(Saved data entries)
--------------------------------
theorem closed_starve (hc : Closed free ps P) (hp : [.images, .accs, .waves, .drives, .records, .queue, .printer, .outbound, .events] ⊆ ps) {s : State} {w : WaveNo} (h : P s) :
    P (State.starve s w) := by
  unfold State.starve
  try dsimp only
  repeat' first
    | with_reducible assumption
    | ((with_reducible refine hc.waves ?_ _ _ _ ?_ ?_); · exact hp (by decide))
    | ((with_reducible refine closed_detachAll hc ?_ ?_); · exact List.Subset.trans (by decide) hp)
    | ((with_reducible refine closed_raiseDetach hc ?_ ?_); · exact List.Subset.trans (by decide) hp)
    | ((with_reducible refine closed_abortWave hc ?_ ?_); · exact List.Subset.trans (by decide) hp)
    | ((with_reducible refine closed_releaseRule hc ?_ ?_); · exact List.Subset.trans (by decide) hp)
    | ((with_reducible refine closed_drainedCheck hc ?_ ?_); · exact List.Subset.trans (by decide) hp)
    | split
    | exact Or.inr (fun hx => hx)
    | exact Or.inr ⟨fun hx => hx, fun hm => hm⟩
    | exact Or.inr ⟨fun hx => hx, le_refl _⟩
    | exact Or.inr ⟨Wave.lawful_timerOff, le_refl _⟩

theorem closed_artworkBegin (hc : Closed free ps P) (hp : [.records, .queue, .transport, .artworks, .feed, .outbound] ⊆ ps) {r : ReplyTo} {a : ArtNo × Nat × Word32} {s : State} (h : P s) :
    P (State.artworkBegin r a s) := by
  unfold State.artworkBegin
  try dsimp only
  repeat' first
    | with_reducible assumption
    | ((with_reducible refine closed_replyPlain hc ?_ ?_); · exact List.Subset.trans (by decide) hp)
    | ((with_reducible refine hc.artworks ?_ _ _ _ ?_ ?_); · exact hp (by decide))
    | ((with_reducible refine closed_arbiter hc ?_ ?_); · exact List.Subset.trans (by decide) hp)
    | split
    | exact Or.inr (fun hx => hx)
    | exact Or.inr ⟨fun hx => hx, fun hm => hm⟩
    | exact Or.inr ⟨fun hx => hx, le_refl _⟩
    | exact Or.inr (Artwork.lawful_begun (by assumption) (by assumption))

theorem closed_raiseArtwork (hc : Closed free ps P) (hp : [.outbound, .events] ⊆ ps) {s : State} {a : ArtNo} {ready : Bool} (h : P s) :
    P (State.raiseArtwork s a ready) := by
  unfold State.raiseArtwork
  try dsimp only
  repeat' first
    | with_reducible assumption
    | ((with_reducible refine hc.raise ?_ ?_ _ _ _ _ ?_); exact hp (by decide); exact hp (by decide))
    | split

theorem closed_artworkComplete (hc : Closed free ps P) (hp : [.artworks, .outbound, .events] ⊆ ps) (hfA : free.artworks) {s : State} {a : ArtNo} (h : P s) :
    P (State.artworkComplete s a) := by
  unfold State.artworkComplete
  try dsimp only
  repeat' first
    | with_reducible assumption
    | ((with_reducible refine hc.artworks ?_ _ _ _ ?_ ?_); · exact hp (by decide))
    | ((with_reducible refine closed_raiseArtwork hc ?_ ?_); · exact List.Subset.trans (by decide) hp)
    | split
    | exact Or.inr (fun hx => hx)
    | exact Or.inr ⟨fun hx => hx, fun hm => hm⟩
    | exact Or.inr ⟨fun hx => hx, le_refl _⟩
    | exact Or.inl hfA

theorem closed_artworkTaken (hc : Closed free ps P)
    (hp : [.records, .queue, .transport, .artworks, .feed, .outbound, .events] ⊆ ps)
    (hfA : free.artworks) {s : State} {a : ArtNo} {offset : Nat} {data : List Byte} (h : P s) :
    P (State.artworkTaken s a offset data) := by
  have h1 : P ((s.countAccepted).modArtwork a (·.append data)) :=
    hc.artworks (hp (by decide)) _ _ _ (Or.inl hfA) (hc.feed (hp (by decide)) _ _ h)
  unfold State.artworkTaken
  dsimp only
  split
  · exact closed_discard hc (List.Subset.trans (by decide) hp) h
  · split
    · exact closed_arbiter hc (List.Subset.trans (by decide) hp)
        (closed_artworkComplete hc (List.Subset.trans (by decide) hp) hfA h1)
    · exact h1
--------------------------------
(ACTIVITY): Copy the lines of the data above exactly as written, beginning with the line containing "theorem closed_artworkBegin (hc" and ending with the line containing "((with_reducible refine closed_replyPlain", and leave out all other lines.

(COMPLETED EXERCISE):
theorem closed_artworkBegin (hc : Closed free ps P) (hp : [.records, .queue, .transport, .artworks, .feed, .outbound] ⊆ ps) {r : ReplyTo} {a : ArtNo × Nat × Word32} {s : State} (h : P s) :
    P (State.artworkBegin r a s) := by
  unfold State.artworkBegin
  try dsimp only
  repeat' first
    | with_reducible assumption
    | ((with_reducible refine closed_replyPlain hc ?_ ?_); · exact List.Subset.trans (by decide) hp)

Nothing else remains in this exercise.